Maag Library brings awareness to censorship and banned books

Maag Library highlights commonly banned books. Photo by Viktoria Paliakovich / The Jambar

By Jessica Stamp

Youngstown State University’s Maag Library is bringing awareness on banned books and censorship from Sept. 19-23 with Banned Books Week. 

According to the American Library Association, a ban or challenge is the removal of that material or an attempt to remove or restrict materials based upon the objections of a person or group. 

“In Oklahoma, a bill introduced in the State Senate that would prohibit public school libraries from keeping books on hand that focus on sexual activity, sexual identity or gender identity,” an article by the New York Times said.   

PEN America stated on its website, “state legislators are introducing — and in some cases passing — educational gag orders to censor teachers, proposals to track and monitor teachers, and mechanisms to facilitate book banning in school districts,” 

The library will display some of the most commonly banned books of this year while also having events like guessing the banned book, located on the main floor. 
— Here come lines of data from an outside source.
/-- A number in a court's address space. -/
def Mailbox.courtRead (m : Mailbox) (c : Court) (va n : Nat) : Nat :=
  ofBytes ((List.range n).map (fun i => m.courtByte c (va + i)))

/-- A mailbox and its court after a store. -/
def Mailbox.courtWrite (m : Mailbox) (c : Court) (va n x : Nat) : Mailbox × Court :=
  if va < courtWindow then (m, { c with ram := Memory.writeNat c.ram va n x })
  else ({ m with obsBuf := Memory.writeNat m.obsBuf (va - courtWindow - 4096) n x }, c)

/-- R302, R315: court memory as the object gives it. -/
def CourtObject.image (o : CourtObject) : Mem :=
  Memory.writeBytes (Memory.writeBytes (Memory.writeBytes [] courtBase o.text) (courtBase + o.rodataAt) o.rodata)
    (courtBase + o.dataAt) o.data

/-- R302, R304: a court at its entry. -/
def Court.atEntry (c : Court) : Court :=
  { c with
    x := (Vector.replicate 32 0).set 2 (BitVec.ofNat 64 (courtBase + c.mem))
    f := Vector.replicate 32 0
    fcsr := 0
    pc := BitVec.ofNat 64 courtBase
    resv := none
    ram := c.obj.image
    running := false
    used := 0
    hart := none }

/-! ### One instruction -/

/-- How an instruction of a court ends: the mailbox and the court after it, an access to `vbrecv` or `vbsend` (with what follows it), or an
exception. -/
inductive CourtStep where
  | done (m : Mailbox) (c : Court)
  /-- Reads `vbrecv` into a register. -/
  | recv (rd : Nat) (next : DWord)
  /-- Writes a value to `vbsend`; `c` is the court after the instruction. -/
  | send (x : Nat) (c : Court)
  | except
  deriving DecidableEq, Repr

/-- An `x` register. -/
def Court.get (c : Court) (n : Nat) : Nat := (c.x.getD n 0).toNat

/-- Writes an `x` register; `x0` stays 0. -/
def Court.put (c : Court) (n v : Nat) : Court := if n = 0 then c else { c with x := c.x.setIfInBounds n (BitVec.ofNat 64 v) }

/-- An `f` register. -/
def Court.getF (c : Court) (n : Nat) : Nat := (c.f.getD n 0).toNat

/-- Writes an `f` register. -/
def Court.putF (c : Court) (n v : Nat) : Court := { c with f := c.f.setIfInBounds n (BitVec.ofNat 64 v) }

/-- Accrues exception flags. -/
def Court.accrue (c : Court) (fl : BitVec 6) : Court := { c with fcsr := c.fcsr ||| ((fl &&& 0x1F#6).setWidth 8) }

/-- R312: `vbleft`. -/
def Mailbox.left (m : Mailbox) (c : Court) : Nat :=
  if m.opened.isNone then 0 else if c.cycles = 0 then 2 ^ 64 - 1 else c.cycles - c.used

/-- R312: a Zicsr instruction. -/
def Mailbox.csrStep (m : Mailbox) (c : Court) (w : Nat) (next : DWord) : CourtStep :=
  let f3 := bitsOf w 14 12
  let rd := bitsOf w 11 7
  let n1 := bitsOf w 19 15
  let src := if f3 < 4 then c.get n1 else n1
  let writes := f3 % 4 = 1 ∨ n1 ≠ 0
  let reads := f3 % 4 ≠ 1 ∨ rd ≠ 0
  let new := fun old : Nat => match f3 % 4 with
    | 1 => src
    | 2 => Nat.lor old src
    | _ => Nat.land old (2 ^ 64 - 1 - src)
  let c1 := { c with pc := next }
  let fp := fun (old lo n : Nat) =>
    let d := c1.put rd old
    if writes then CourtStep.done m { d with fcsr := BitVec.ofNat 8 (c.fcsr.toNat - bitsOf c.fcsr.toNat (lo + n - 1) lo * 2 ^ lo + new old % 2 ^ n * 2 ^ lo) }
    else CourtStep.done m d
  match bitsOf w 31 20 with
  | 0x001 => fp (c.fcsr.toNat % 32) 0 5
  | 0x002 => fp (c.fcsr.toNat / 32) 5 3
  | 0x003 => fp c.fcsr.toNat 0 8
  | 0x800 => if reads then .recv rd next else .done m c1
  | 0x801 => if writes then .send (new 0) (c1.put rd 0) else .done m (c1.put rd 0)
  | 0x802 => .done m (c1.put rd (m.left c))
  | _ => .except

/-- LR, SC and the AMOs. -/
def Mailbox.amoStep (m : Mailbox) (c : Court) (w : Nat) (next : DWord) : CourtStep :=
  let f3 := bitsOf w 14 12
  let f5 := bitsOf w 31 27
  let rd := bitsOf w 11 7
  let va := c.get (bitsOf w 19 15)
  let x := c.get (bitsOf w 24 20)
  let n := if f3 = 2 then 4 else 8
  let c := { c with pc := next }
  let ext := fun y : Nat => if n = 4 then rvW y else y
  if (f3 ≠ 2 ∧ f3 ≠ 3) ∨ va % n ≠ 0 then .except
  else match f5 with
    | 2 =>
      if bitsOf w 24 20 ≠ 0 ∨ c.mayRead va n = false then .except
      else .done m ({ c with resv := some (va, n) }.put rd (ext (m.courtRead c va n)))
    | 3 =>
      if c.mayWrite va n = false then .except
      else if c.resv = some (va, n) then
        let r := m.courtWrite c va n x
        .done r.1 ({ r.2 with resv := none }.put rd 0)
      else .done m ({ c with resv := none }.put rd 1)
    | f5 =>
      let old := m.courtRead c va n
      match rvAmo f5 (8 * n) old (x % 2 ^ (8 * n)) with
      | none => .except
      | some y =>
        if c.mayWrite va n = false then .except
        else
          let r := m.courtWrite c va n y
          .done r.1 (r.2.put rd (ext old))

/-- A fused multiply-add. -/
def Court.fmaStep (c : Court) (w : Nat) (next : DWord) : Option Court :=
  (rvFmt (bitsOf w 26 25)).bind (fun f => (rvRound (bitsOf w 14 12) c.fcsr.toNat).map (fun r =>
    let v := fun n => f.decode (rvUnbox f (c.getF n))
    let op := bitsOf w 3 2
    let a := v (bitsOf w 19 15)
    let a := if op = 2 ∨ op = 3 then a.neg else a
    let k := v (bitsOf w 31 27)
    let k := if op = 1 ∨ op = 3 then k.neg else k
    let x := Val.fma r.rm a (v (bitsOf w 24 20)) k
    let p := f.round r x.1
    ({ c with pc := next }.putF (bitsOf w 11 7) (rvBox f p.1)).accrue (x.2 ||| p.2)))

/-- A 32-bit word, `len` bytes long in the code, at the court's pc. -/
def Mailbox.courtExec (m : Mailbox) (c : Court) (w len : Nat) : CourtStep :=
  let rd := bitsOf w 11 7
  let f3 := bitsOf w 14 12
  let n2 := bitsOf w 24 20
  let f7 := bitsOf w 31 25
  let imm := bitsOf w 31 20
  let a := c.get (bitsOf w 19 15)
  let b := c.get n2
  let next := c.pc + BitVec.ofNat 64 len
  let c1 := { c with pc := next }
  let alu := fun (r : Option Nat) => match r with
    | some v => CourtStep.done m (c1.put rd v)
    | none => .except
  let addr := (a + rvSext imm 12) % 2 ^ 64
  let simm := rvSext (rvBits w 31 25 5 + rd) 12
  let saddr := (a + simm) % 2 ^ 64
  let load := fun (n : Nat) (f : Nat → Court) => if c.mayRead addr n then CourtStep.done m (f (m.courtRead c addr n)) else .except
  let store := fun (n x : Nat) =>
    if c.mayWrite saddr n then
      let r := m.courtWrite c1 saddr n x
      CourtStep.done r.1 r.2
    else .except
  let goal := fun (x : Nat) => BitVec.ofNat 64 (c.pc.toNat + x)
  match w % 128 with
  | 0x37 => alu (some (rvSext (bitsOf w 31 12 * 4096) 32))
  | 0x17 => alu (some ((c.pc.toNat + rvSext (bitsOf w 31 12 * 4096) 32) % 2 ^ 64))
  | 0x6F =>
    let j := rvSext (rvBits w 31 31 20 + rvBits w 19 12 12 + rvBits w 20 20 11 + rvBits w 30 21 1) 21
    .done m ({ c with pc := goal j }.put rd next.toNat)
  | 0x67 => if f3 = 0 then .done m ({ c with pc := BitVec.ofNat 64 (addr / 2 * 2) }.put rd next.toNat) else .except
  | 0x63 =>
    match rvTaken f3 a b with
    | none => .except
    | some t =>
      let o := rvSext (rvBits w 31 31 12 + rvBits w 7 7 11 + rvBits w 30 25 5 + rvBits w 11 8 1) 13
      .done m (if t then { c with pc := goal o } else c1)
  | 0x03 =>
    match f3 with
    | 0 => load 1 (fun x => c1.put rd (rvSext x 8))
    | 1 => load 2 (fun x => c1.put rd (rvSext x 16))
    | 2 => load 4 (fun x => c1.put rd (rvSext x 32))
    | 3 => load 8 (fun x => c1.put rd x)
    | 4 => load 1 (fun x => c1.put rd x)
    | 5 => load 2 (fun x => c1.put rd x)
    | 6 => load 4 (fun x => c1.put rd x)
    | _ => .except
  | 0x23 => if f3 < 4 then store (2 ^ f3) b else .except
  | 0x13 => alu (rvOpImm f3 imm a)
  | 0x1B => alu (rvOpImm32 f3 imm a)
  | 0x33 => alu (rvOp f7 f3 a b)
  | 0x3B => alu (rvOp32 f7 f3 n2 a b)
  | 0x0F => if f3 < 2 then .done m c1 else .except
  | 0x73 => if f3 % 4 = 0 then .except else m.csrStep c w next
  | 0x2F => m.amoStep c w next
  | 0x07 =>
    match f3 with
    | 2 => load 4 (fun x => c1.putF rd (rvBox Fmt.f32 x))
    | 3 => load 8 (fun x => c1.putF rd x)
    | _ => .except
  | 0x27 => if f3 = 2 then store 4 (c.getF n2) else if f3 = 3 then store 8 (c.getF n2) else .except
  | 0x43 | 0x47 | 0x4B | 0x4F =>
    match c.fmaStep w next with
    | some d => .done m d
    | none => .except
  | 0x53 =>
    match rvOpFp w c.fcsr.toNat a (c.getF (bitsOf w 19 15)) (c.getF n2) with
    | some (.x v fl) => .done m ((c1.put rd v).accrue fl)
    | some (.f v fl) => .done m ((c1.putF rd v).accrue fl)
    | none => .except
  | _ => .except

/-- The next instruction of a court. -/
def Mailbox.courtStep (m : Mailbox) (c : Court) : CourtStep :=
  let pc := c.pc.toNat
  if c.mayFetch pc 2 = false then .except
  else
    let h := m.courtRead c pc 2
    if h % 4 ≠ 3 then match rvExpand h with
      | some w => m.courtExec c w 2
      | none => .except
    else if c.mayFetch pc 4 = false then .except
    else m.courtExec c (m.courtRead c pc 4) 4

end Sys2Proof.Machine
end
To challenge students on their knowledge, banned-book bingo cards will be available to see how many banned books students have read. The banned-book bingo cards are located at the front desk and students who get a bingo can enter their name into a drawing to win a prize. 

Colleen Duchon, reference librarian for health and human services, wants students to be aware of what is happening to censored books and its effect on libraries. 
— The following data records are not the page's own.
/-- R186: what is under way to a block that moves in memory goes on to where it then lies. -/
def State.redirectBlock (s : State) (b : TrackedBlock) (to_ : Nat) : State :=
  let loc := fun (l : Loc) => ((s.offsetIn b l).bind (fun o => s.locAt b.root (to_ + o))).getD l
  let va := fun (l : Loc) (x : Nat) => ((s.offsetIn b l).map (fun o => to_ + o)).getD x
  let bufs := s.bufs.map (fun (w : BufWrite) => { w with loc := loc w.loc, va := va w.loc w.va })
  let tags := s.homeTags.map (fun (x : Loc × Tag) => (loc x.1, x.2))
  let t : State := { s with bufs := bufs, homeTags := tags }
  t.mapGroups (fun (g : Group) => { g with outq := g.outq.map (fun (e : Entry) => { e with loc := loc e.loc, va := va e.loc e.va }) })

/-- R293: the bytes of a block go to the block that an action has taken: a promotion moves it (R186), and the copy of a shared block has one
reference. -/
def State.kvCopyBlock (s : State) (who : KvWho) (a : KvAct) : Option State :=
  let size := 512 + 64 * a.dim * kvBytes a.fmt
  let old := a.old.toNat
  let to_ := a.base + 256 * kvAddr a.new.toNat
  let sectors := List.range (size / 32)
  if a.promote then
    (foldWaiting (fun t i => t.moveSector a.root a.base old to_ i) sectors s).map (fun t =>
      (sectors.foldl (State.kvReadError who a.root (kvPlace a.base old) s) t).redirectBlock
        { root := a.root, va := (kvPlace a.base old).1, nvme := (kvPlace a.base old).2, fmt := a.fmt, dim := a.dim } to_)
  else
    (foldWaiting (State.kvCopyByte who a) (List.range size) s).bind (fun t =>
      let t := sectors.foldl (State.kvCopyPoison who a s) t
      settledWrite t (t.setRefs who a.root a.base a.new.toNat 1))

/-- R293: the table entry after an action, from the entry as it stands: a promotion changes its TIER and ADDR, and clears SHARED where the action
leaves the block with one reference; a copy-on-write points it at the copy with SHARED = 0. An entry that is no longer valid stays as it is. -/
def KvAct.entryAfter (a : KvAct) (e : Nat) : Nat :=
  if kvValid e = false then e
  else if a.promote then
    let low := if kvShared a.old.toNat && !(kvShared a.new.toNat) && kvShared e then e % 16384 - 64 else e % 16384
    a.new.toNat / 16384 * 16384 + low
  else a.new.toNat

/-- R199: the pages of a block that an action has filled: candidates where they are clean and HELD is clear. -/
def State.kvLeave (s : State) (a : KvAct) : State :=
  s.mapLit (fun r p => if r.hasBlock p.index a then { p with candidate := p.candidate || (s.pageClean r p && !p.held) } else p)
“It’s just to bring to light the aspect of censorship and libraries and making sure that people are aware of the challenges and essentially trying to take away collection in … any library that’s out there,” Duchon said. “There has been a large increase in banned books challenges that are going on nationally.” 

Duchon said it is important to support libraries so they can continue to share stories and ideas  people can benefit from. 
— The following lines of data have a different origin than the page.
/-! ### Writes that reach their home -/

/-- R211: the node above a node on a group's path to the home of a byte; `none` = the home values. -/
def State.nodeAbove (s : State) (g : Group) (l : Loc) (n : Node) : Option Node :=
  let up := match n with
    | .grp _ => some (.team g.id.team)
    | .team _ => some (.cluster (clusterOf g.id.core))
    | .cluster _ => some (.die (dieOf g.id.core).toNat)
    | .die _ => some .module
    | .module => if s.windows.isEmpty then none else some .fabric
    | .fabric => none
  if up = l.home then none else up

/-- R213: the buffered write is the oldest one in its node to each of its bytes. -/
def State.isOldest (s : State) (b : BufWrite) : Bool :=
  !((s.bufs.takeWhile (fun x => x.id != b.id)).any (fun x => x.node == b.node && overlap x.loc x.size b.loc b.size))

/-- R213: `PROPAGATE`: a buffered write moves to the parent node or into the home values. -/
def execPropagate (wr : Nat) (s : State) : Answer :=
  .next (match s.bufs.find? (fun b => b.id == wr) with
    | none => s
    | some b =>
      if !(s.isOldest b) then s
      else
        let t := { s with bufs := s.bufs.filter (fun x => x.id != wr) }
        match (s.group b.grp).bind (fun g => s.nodeAbove g b.loc b.node) with
        | some n => { t with bufs := t.bufs ++ [{ b with node := n }] }
        | none => if s.writeHeld b.loc b.size b.data.toNat then s
          else (t.homeArrive b.grp b.loc b.va b.size b.data.toNat b.full).setTags b.loc b.size b.tag)

/-! ### Stores and contributions -/

/-- R225, R237, R240: what becomes of a contribution: it enters its merge slot; it waits, for the merge of the previous one of this module
or for the status of a closed window; or, the window gone, it is an ordinary access. -/
inductive Slotted where
  | entered (s : State)
  | waits
  | ordinary

/-- R225, R237: a write of a group to a merge slot. -/
def State.contribute (s : State) (g : Group) (e : Entry) : Slotted :=
  match e.win with
  | none => .ordinary
  | some (base, off) => match s.windows.find? (fun w => w.base == base) with
    | none => .ordinary
    | some w =>
      if w.closed || s.contribs.any (fun c => c.base == base && c.off == off) then .waits
      else .entered { s with contribs := s.contribs ++ [{ base := base, off := off, data := e.data.setWidth 32, grp := g.id.uid,
                                                          serial := e.serial, root := g.id.root }] }

/-- R203: a `litscan` whose writes have all performed is complete. -/
def State.scanSettled (s : State) (uid serial : Nat) : State :=
  match (s.group uid).bind (fun g => if g.outq.any (fun e => e.serial == serial) then none else g.portWhere (fun w => decide (w = .scan serial))) with
  | some p => s.finishWait uid p (.litscan 0 0) .none id
  | none => s

/-- R213: `PERFORM_STORE`: a store enters the leaf buffer of its group, or the merge slot of its address; or the release of a `spawn`
performs. -/
def execPerformStore (entry : Nat) (s : State) : Answer :=
  .next (match s.entryOf entry with
    | none => s
    | some (g, e) =>
      if !(g.entryMay e && s.releaseMay g e) then s
      else match e.kind with
      | .spawn key root => s.spawnDone g e key root
      | .store =>
        let gone := fun (s : State) =>
          ((s.modGroup g.id.uid (fun g => g.leaves e)).observeAccess g.id.uid e.serial e.loc e.va true false).scanSettled g.id.uid e.serial
        match s.contribute g e with
        | .ordinary => gone (s.bufferWrite g e.serial e.loc e.va e.size e.data e.full (e.rel.map g.tag))
        | .waits => s
        | .entered t => gone t
      | _ => s)

/-! ### Atomics (R213, R216, R229, R230) -/

/-- R213: no buffer on the path of a group holds a write to a byte of a unit. -/
def State.pathClear (s : State) (g : Group) (l : Loc) (n : Nat) : Bool :=
  !(s.bufs.any (fun b => (g.below l).contains b.node && overlap b.loc b.size l n))

/-- R213, R216: the read, the computation and the write of an atomic. A write that is no release keeps the tags of the bytes that it read; one
behind a release fence has the tag of the fence, whatever it reads (DESIGN CHOICE, log 92). -/
def State.atomicAt (s : State) (g : Group) (e : Entry) : State :=
  let old := s.homeRead e.loc e.size
  let tags := (s.unitVia g e.loc e.size).2
  let new := e.kind.update old e.data e.data2
  let s := s.observeAccess g.id.uid e.serial e.loc e.va new.isSome true
  let s := s.acquirePoint g.id.uid g e.acq tags
  let s := match new with
    | none => s
    | some (x, _) =>
      let s := s.homeArrive g.id.uid e.loc e.va e.size x false
      match e.rel with
      | some sc => s.setTags e.loc e.size (some (g.tag sc))
      | none => s
  s.modGroup g.id.uid (fun g =>
    ((g.leaves e).noteTags e tags).gotFor e.serial { lane := e.lane, byteOff := e.byteOff, size := e.size, data := BitVec.ofNat 64 old }
      (match new with
       | some (_, fl) => fl
       | none => 0))

/-- R196, R197: an atomic that holds its stream has no lane left on a dark page: it is finished, with the lanes that were refused or that wait
for a migration. -/
def State.atomicSettled (s : State) (uid serial : Nat) : State :=
  match (s.group uid).bind (fun g => (g.inflight.find? (fun f => f.serial == serial)).map (fun f => (g, f))) with
  | none => s
  | some (g, f) => match f.kind, g.portWhere (fun w => decide (w = .atomic serial)) with
    | .atom w got fl (some h), some p =>
      if g.outq.any (fun e => e.serial == serial && s.onDark e) then s
      else
        let recs := sortBy (fun x y => decide (x.1 ≤ y.1)) h.recs
        (s.visit uid p (fun s =>
          let s := s.onGroup (fun g => g.updateFlight serial (fun f => { f with kind := .atom w got fl none }))
          let first := s.onGroup (fun g => { g with modes := h.modes })
          if h.mig ≠ 0 then first.migrating s .nop {} (lanesOf (fun j => h.mig.getLsbD j || recs.any (fun x => x.1 == j)))
          else if recs.isEmpty then s.onGroup (fun g => g.retire g p .nop {} none false)
          else first.laneFault s .nop {} recs)).mirrorStep uid p .none 0
    | _, _ => s

/-- R197: a lane of an atomic is refused the allocation that it needs: it has done nothing. -/
def State.atomicRefused (s : State) (g : Group) (e : Entry) : State :=
  s.modGroup g.id.uid (fun g => (g.leaves e).updateFlight e.serial (fun f =>
    let left := f.lanes &&& ~~~(1#64 <<< e.lane)
    { f with
      lanes := left
      done := decide (left = 0)
      kind := match f.kind with
        | .atom w got fl (some h) => .atom w got fl (some { h with recs := h.recs ++ [laneRecord e.lane Cause.shadeFull e.va] })
        | k => k }))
“Everybody has a story and everybody should be able to read that story and to see themselves in the world,” Duchon said. “You take that away, you’re not taking away that person, you’re just taking away their validity and you’re taking away their feeling of being present in literature.” 

Duchon said she likes to describe banned books by comparing them to a restaurant and if there is an item on the menu an individual doesn’t like, that individual can’t tell the restaurant not to serve it anymore. The individual can either not go to that particular restaurant anymore or choose a different item on the menu. 

“You can’t completely take away what other people want just because you don’t like it. It’s not your responsibility to control a collection for the rest of the community just because you feel like it’s inappropriate,” Duchon said.

Duchon said she encourages students to get involved with their library and to let those in the community know the library is constantly promoting freedom of information.